[Records excerpted from a collection]
****
-- ==== Sys2Proof/Machine/Copy.lean ====
section
/-!
DEFINITION. Streamers (02 R45; 14 R282 to R289; 15 R309 to R312; 17 R326; 18 R328).
-/
namespace Sys2Proof.Machine

/-! ### Fields (R309) -/

/-- DKIND. -/
def cpKind (c : Cmd) : Nat := bits c.words 44 4
/-- RND. -/
def cpRnd (c : Cmd) : Nat := bits c.words 33 3
/-- BARE. -/
def cpBare (c : Cmd) : Bool := bitAt c.words 30
/-- LHE. -/
def cpLhe (c : Cmd) : Bool := bitAt c.words 29
/-- Chunk size (R288). -/
def cpChunk (c : Cmd) : Nat := 2 ^ (bits c.words 24 4 + 8)
/-- CMASK. -/
def cpCmask (c : Cmd) : Nat := bits c.words 20 4
/-- DST. -/
def cpDst (c : Cmd) : W64 := c.ptr 0x10
/-- DSEL. -/
def cpDsel (c : Cmd) : Nat := c.field 0x18 8

/-- An NBR pointer. -/
def nbrPtr (core off : Nat) : W64 := BitVec.ofNat 64 (3 * 2 ^ 60 + core * 2 ^ 20 + off)

/-- The cores that a multicast names (R284). -/
def cpCores (c : Cmd) : List Nat :=
  let ks := (upTo 4).filter fun k => bitAt (cpCmask c) k
  if cpKind c = 1 then ks.map fun k => bits (cpDsel c) 0 12 / 4 * 4 + k
  else
    ((upTo 16).filter fun x => bitAt (bits (cpDsel c) 16 16) x).flatMap fun x =>
      ks.map fun k => bits (cpDsel c) 6 6 * 64 + 4 * x + k

/-- The destinations of a copy: the core whose pool each lies in, and its pointer (R284). -/
def cpDests (c : Cmd) (core : Nat) : List (Option Nat × W64) :=
  if cpKind c = 0 then
    [(if pathOf (cpDst c) = 2 then some core else if pathOf (cpDst c) = 3 then some (addrOf (cpDst c) / 2 ^ 20) else none, cpDst c)]
  else (cpCores c).map fun k => (some k, nbrPtr k (addrOf (cpDst c) % 2 ^ 20))

/-- The barrier words of a copy: the core of each destination, the issuing core where it is no core's (R285). -/
def cpBarriers (c : Cmd) (core : Nat) : List Nat := if cpBare c then (cpDests c core).map fun d => d.1.getD core else []

/-- The pointer of a core's barrier word, as the issuing core names it. -/
def barPtr (c : Cmd) (core at' : Nat) : W64 := if at' = core then locPtr (c.field 0x2C 4 % 2 ^ 20) else nbrPtr at' (c.field 0x2C 4 % 2 ^ 20)

/-! ### Acceptance (R283, R284, R309, R310, R312) -/

/-- Is a reserved or an unused field not zero. -/
def cpReserved (c : Cmd) : Bool :=
  let w := c.words
  bitAt w 28 || bits w 0 20 != 0 || c.field 0x38 8 != 0 || decide (2 ^ 20 ≤ c.field 0x2C 4) || (!cpBare c && c.field 0x2C 4 != 0) ||
    (!cpLhe c && (bits w 24 4 != 0 || c.field 0x30 8 != 0)) || (cpDfmt c != 8 && c.field 0x24 4 != 0) ||
    ((cpKind c == 1 || cpKind c == 2) && decide (2 ^ 20 ≤ (cpDst c).toNat)) ||
    (cpKind c == 1 && (bits (cpDsel c) 0 2 != 0 || decide (2 ^ 12 ≤ cpDsel c))) ||
    (cpKind c == 2 && (bits (cpDsel c) 0 6 != 0 || bits (cpDsel c) 12 4 != 0 || decide (2 ^ 32 ≤ cpDsel c)))

/-- DEST. -/
def cpBadDest (c : Cmd) : Bool :=
  decide (3 ≤ cpKind c) || (cpKind c == 0 && (cpDsel c != 0 || cpCmask c != 0)) || (cpKind c != 0 && cpCmask c == 0) ||
    (cpKind c == 2 && bits (cpDsel c) 16 16 == 0)

/-- The pairs of formats of R283. -/
def cpPair (a b : Nat) : Bool := a == b || (a == 0 && ((1 ≤ b && b ≤ 5) || b == 8)) || (b == 0 && 1 ≤ a && a ≤ 5)

/-- FORMAT. -/
def cpBadFormat (c : Cmd) : Bool :=
  decide (8 ≤ cpSfmt c) || decide (9 ≤ cpDfmt c) || decide (6 ≤ cpRnd c) || !cpPair (cpSfmt c) (cpDfmt c) ||
    (cpDfmt c == 8 && (c.field 0x24 4 % 2 != 0 || decide (2 * c.field 0x24 4 < cpSize c)))

/-- The pointer `o` bytes into a destination. One into a core's pool does not go on in another core's: past the core's 2^20 bytes it names the
last of them, which is no pool byte (R197, R284; log entry 109, DEDUCED). -/
def planePtr (p : W64) (o : Nat) : W64 :=
  if pathOf p = 3 ∧ 2 ^ 20 ≤ addrOf p % 2 ^ 20 + o then p ||| 0xFFFFF else p + BitVec.ofNat 64 o

/-- The destination ranges: each plane of each destination. -/
def cpRanges (c : Cmd) (core : Nat) : List (W64 × Nat) :=
  (cpDests c core).flatMap fun d => (cpSpans c 0 (cpSize c)).map fun x => (planePtr d.2 x.1, x.2)

/-- Is the one destination in the issuing core's pool (R287). -/
def cpOwn (c : Cmd) (core : Nat) : Bool := cpKind c == 0 && (cpDests c core).all fun d => d.1 == some core

/-- The check of a copy, whole, in the order of R312. -/
def cpCheck (s : State) (core : Nat) (c : Cmd) : Option Reject :=
  let t := engineThread s c core
  let src := [(c.ptr 8, cpSize c)]
  let bars := (cpBarriers c core).map fun k => (barPtr c core k, 8)
  let elem := fmtBytes (cpSfmt c)
  firstReject
    [rejectIf (cpReserved c) stRESV, rejectIf (cpBadDest c) stDEST, rejectIf (cpBadFormat c) stFORMAT, rejectIf (cpSize c == 0) stSIZE,
     addrReject s t (src ++ cpRanges c core ++ bars),
     if cpSize c % elem ≠ 0 then some { status := stALIGN, faddr := c.ptr 8 } else none,
     alignReject elem [c.ptr 8], alignReject (fmtBytes (cpDfmt c)) ((cpRanges c core).map (·.1)), alignReject 8 (bars.map (·.1)),
     protReject s t false false [0, 1, 2, 3, 4] src, protReject s t false true [0, 2, 3, 4] (cpRanges c core ++ bars),
     rejectIf (cpLhe c && (c.field 0x30 8 == 0 || c.field 0x30 8 % 8 != 0 || (cpDests c core).any (fun d => d.1.isNone) ||
       decide (9 ≤ bits c.words 24 4))) stHANDLER,
     rejectIf (match c.bind with
       | some n => !cpOwn c core || cpDestSize c % n != 0
       | none => false) stSTREAM]

/-! ### A copy under way -/

/-- A core of the die beside which the stack of an address of a context lies: where the unit beside that stack is (R202). A seam table's unit is taken to
be there too (log entry 128, DESIGN CHOICE). -/
def unitCore (s : State) (pid : BitVec 16) (va : Nat) : List Nat :=
  match deviceAddr s pid va false with
  | .ok pa => if isRemote pa then [] else [1024 * (Config.stackDie (stackOf pa) % 4)]
  | .error _ => []

/-- The streamer of a copy: one of the router of the cluster that owns the source bytes, or one beside the home stack of the source's first
byte (R282), with the least scope whose instance includes it, `.dev` for one of die K (R219). -/
def streamerOf (s : State) (core : Nat) (c : Cmd) : List (Nat × Nat) :=
  if pathOf (c.ptr 8) = 2 then [(if isCtl core then 4 else 2, core)]
  else if pathOf (c.ptr 8) = 3 then [(2, addrOf (c.ptr 8) / 2 ^ 20)]
  else (unitCore s c.pid (addrOf (c.ptr 8))).map fun k => (3, k)

/-- The die from which a copy reads and sends: its streamer's; the pusher's, where a streamer of another package serves it. -/
def streamDie (s : State) (core : Nat) (c : Cmd) : Nat := dieOf ((streamerOf s core c).headD (0, core)).2

/-- A copy by its number. -/
def State.copy? (s : State) (id : Nat) : Option CopyRun := s.copies.find? fun r => r.id == id
/-- Change a copy. -/
def State.modCopy (s : State) (id : Nat) (f : CopyRun → CopyRun) : State :=
  { s with copies := s.copies.map fun r => if r.id = id then f r else r }

/-- Is a copy ended before its end: cancelled, or stopped for good by a fault. -/
def cpEnded (r : CopyRun) : Bool := decide (stCANCELLED ≤ r.status ∧ r.status ≤ stPOISON)

/-- The status that is reported: the one earliest in R312. -/
def worseStatus (a b : Nat) : Nat := if a = 0 then b else if b = 0 then a else Nat.min a b

/-- Have destination bytes of destination `d` landed. -/
def cpLanded (r : CopyRun) (d lo n : Nat) : Bool :=
  (cpSpans r.cmd r.readTo (cpSize r.cmd) ++ (r.packets.filter fun p => p.dest == d).flatMap (·.spans)).all fun x => shared lo n x.1 x.2 == 0

/-- Chunks of a copy (R288). -/
def cpChunks (c : Cmd) : Nat := (cpExtent c + cpChunk c - 1) / cpChunk c

/-- Have the landing handlers of a copy on a core all quit. -/
def cpHandled (s : State) (r : CopyRun) (core : Nat) : Bool :=
  !cpLhe r.cmd || (decide (cpChunks r.cmd ≤ countGet r.chunks core) && !((s.core core).landing.any fun x => x.1 == r.id))

/-- The steps that are due for a copy: the arrivals at barriers of destinations that have landed, and its completion (R285, R286). -/
def copyAfter (s : State) (id : Nat) : State :=
  match s.copy? id with
  | none => s
  | some r =>
    if frozen s r.core r.cmd then s
    else if cpEnded r then (if r.packets.isEmpty then s.once (.copyCompletion id) else s)
    else
      let ds := cpDests r.cmd r.core
      let done := ((upTo ds.length).zip ds).map fun p =>
        (p.2, cpLanded r p.1 0 (cpExtent r.cmd) && (match p.2.1 with
          | some k => cpHandled s r k
          | none => true))
      let due := if cpBare r.cmd then
          ((done.filter (·.2)).map fun x => x.1.1.getD r.core).filter fun k => !r.arrived.contains k
        else []
      let s1 := due.foldl (fun s k => s.once (.copyBarrierArrival id k)) s
      if due.isEmpty && done.all (·.2) then s1.once (.copyCompletion id) else s1

/-- The Measure engines see a copy end (R315). -/
def tapCopy (s : State) (core : Nat) (c : Cmd) (status cycles : Nat) : State :=
  tapEvent s core c.slot (tenantOf c.pid) 3 c.pc.toNat c.unitid.toNat (c.tid + 1) [c.tag + status * 2 ^ 16, cpSize c, cycles, 0]

/-- The elements of a packet converted, plane by plane, with their flags (R45, R283). `e` is the index of the first. -/
def cpConvert (c : Cmd) (e : Nat) (l : List Byte) : List (List Byte) × Flags :=
  if cpSfmt c = cpDfmt c then ([l], 0)
  else
    let vs := (inChunks (fmtBytes (cpSfmt c)) l.length l).map leNat
    if cpDfmt c = 8 then
      let ts := vs.map bf16Split
      ([ts.flatMap fun t => leBytes 2 t.1, ts.flatMap fun t => leBytes 2 t.2.1, ts.flatMap fun t => leBytes 2 t.2.2], 0)
    else
      let key : W64 := BitVec.ofNat 64 (c.unitid.toNat * 2 ^ 32 + c.field 0x28 4)
      let md (i : Nat) : CvtMode :=
        { rm := (rmOf (cpRnd c)).getD .rne, srnd := cpRnd c == 5, sat8 := bitAt c.words 32
          draw := (rndc key (BitVec.ofNat 64 i)).toNat / 256 }
      let rs := ((upFrom e vs.length).zip vs).map fun p => convert (cpDfmt c) (cpSfmt c) (md p.1) p.2
      ([rs.flatMap fun r => leBytes (fmtBytes (cpDfmt c)) r.1.toNat], rs.foldl (fun f r => f ||| r.2) 0)

/-- The places of the spans of a packet at every destination. -/
def cpPlaces (t : Thread) (spans : List (Nat × Nat)) : List (Option Nat × W64) → State → Except EngineStop (List (List (List (Loc × Nat))) × State)
  | [], s => .ok ([], s)
  | d :: rest, s =>
    let one := spans.foldl (fun (r : Except EngineStop (List (List (Loc × Nat)) × State)) x =>
      match r with
      | .error f => .error f
      | .ok (ls, s) =>
        match enginePlaces s t true (planePtr d.2 x.1) x.2 with
        | .error f => .error f
        | .ok (l, s1) => .ok (ls ++ [l], s1)) (.ok ([], s))
    match one with
    | .error f => .error f
    | .ok (ls, s1) =>
      match cpPlaces t spans rest s1 with
      | .error f => .error f
      | .ok (more, s2) => .ok (ls :: more, s2)

/-- A copy stops at a packet (R336): a revoked identifier ends it, another cause leaves it to the fault service. -/
def copyStop (s : State) (r : CopyRun) (cause : Nat) (p : W64) : State :=
  if cause = cREVOKED then copyAfter (s.modCopy r.id fun r => { r with status := stREVOKED, faddr := p }) r.id
  else notifyEngine (s.modCopy r.id fun r => { r with stopped := some cause, faddr := p }) r.core r.cmd cause p

/-- A copy that makes no arrival and starts no handler is read: its batch may count as finished before the bytes can be seen, which only the QPOP of its
record acquires (R232, R286, R406; log entry 121, DEDUCED). -/
def countsEarly (s : State) (id : Nat) : State :=
  match s.copy? id, s.ahead with
  | some r, .batch :: rest =>
    if cpSize r.cmd ≤ r.readTo ∧ !cpBare r.cmd ∧ !cpLhe r.cmd then
      { s with ahead := rest }.modThread r.cmd.tid fun t => batchOver t r.cmd
    else s
  | _, _ => s

/-- The streamer reads the next packet of a copy, to the next 256-byte boundary of the source, converts it and sends it to every
destination (R282, R283); where the hardware takes the read apart, it reads an aligned 4 bytes of it first (R220). A soft error in the conversion lands a wrong element (R401). -/
def readPacket (s : State) (r : CopyRun) : State :=
  let c := r.cmd
  let t := engineThread s c r.core
  let p := c.ptr 8 + BitVec.ofNat 64 r.readTo
  let n := Nat.min (cpSize c - r.readTo) (256 - p.toNat % 256)
  match engineRead s t (streamDie s r.core c) p n with
  | .error f => copyStop f.2.2 r f.1 f.2.1
  | .ok (data, s1) =>
    match s1.ahead with
    | .read k :: rest =>
      { s1 with ahead := rest, sys := s.sys }.modCopy r.id fun r => { r with cmd := r.cmd.gets [(p, n)] data k }
    | _ =>
    let spans := cpSpans c r.readTo (r.readTo + n)
    match cpPlaces t spans (cpDests c r.core) s1 with
    | .error f => copyStop f.2.2 r f.1 f.2.1
    | .ok (places, s2) =>
      let conv := cpConvert c (r.readTo / fmtBytes (cpSfmt c)) (withGot c.got data)
      let (wrong, s2) := if cpSfmt c = cpDfmt c then (none, s2) else takeUpset s2 fun u => match u with
        | .convert b => some b
        | _ => none
      let out := (conv.1.map (upsetBytes wrong 0), conv.2)
      let pks := ((upTo places.length).zip places).map fun q =>
        { num := r.nextPacket + q.1, dest := q.1, spans := spans
          parts := (q.2.zip out.1).flatMap fun x => cutTo x.1 x.2 : Packet }
      let s3 := s2.modCopy r.id fun r =>
        { r with cmd := r.cmd.hasRead, readTo := r.readTo + n, packets := r.packets ++ pks, nextPacket := r.nextPacket + pks.length, flags := r.flags ||| out.2 }
      (countsEarly s3 r.id).later (pks.map fun k => .copyPacket r.id k.num)

/-- The copies of a core that have a packet to read. -/
def unread (s : State) (core : Nat) : List CopyRun :=
  s.copies.filter fun r => r.core == core && r.stopped.isNone && !cpEnded r && decide (r.readTo < cpSize r.cmd) && !frozen s core r.cmd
****
Exercise prompt: After locating the line holding "names it. -/" above, output exactly that line and every line after it through the line holding "def cpBadDest (c". Include nothing else.

Task output:
/-- The pointer of a core's barrier word, as the issuing core names it. -/
def barPtr (c : Cmd) (core at' : Nat) : W64 := if at' = core then locPtr (c.field 0x2C 4 % 2 ^ 20) else nbrPtr at' (c.field 0x2C 4 % 2 ^ 20)

/-! ### Acceptance (R283, R284, R309, R310, R312) -/

/-- Is a reserved or an unused field not zero. -/
def cpReserved (c : Cmd) : Bool :=
  let w := c.words
  bitAt w 28 || bits w 0 20 != 0 || c.field 0x38 8 != 0 || decide (2 ^ 20 ≤ c.field 0x2C 4) || (!cpBare c && c.field 0x2C 4 != 0) ||
    (!cpLhe c && (bits w 24 4 != 0 || c.field 0x30 8 != 0)) || (cpDfmt c != 8 && c.field 0x24 4 != 0) ||
    ((cpKind c == 1 || cpKind c == 2) && decide (2 ^ 20 ≤ (cpDst c).toNat)) ||
    (cpKind c == 1 && (bits (cpDsel c) 0 2 != 0 || decide (2 ^ 12 ≤ cpDsel c))) ||
    (cpKind c == 2 && (bits (cpDsel c) 0 6 != 0 || bits (cpDsel c) 12 4 != 0 || decide (2 ^ 32 ≤ cpDsel c)))

/-- DEST. -/
def cpBadDest (c : Cmd) : Bool :=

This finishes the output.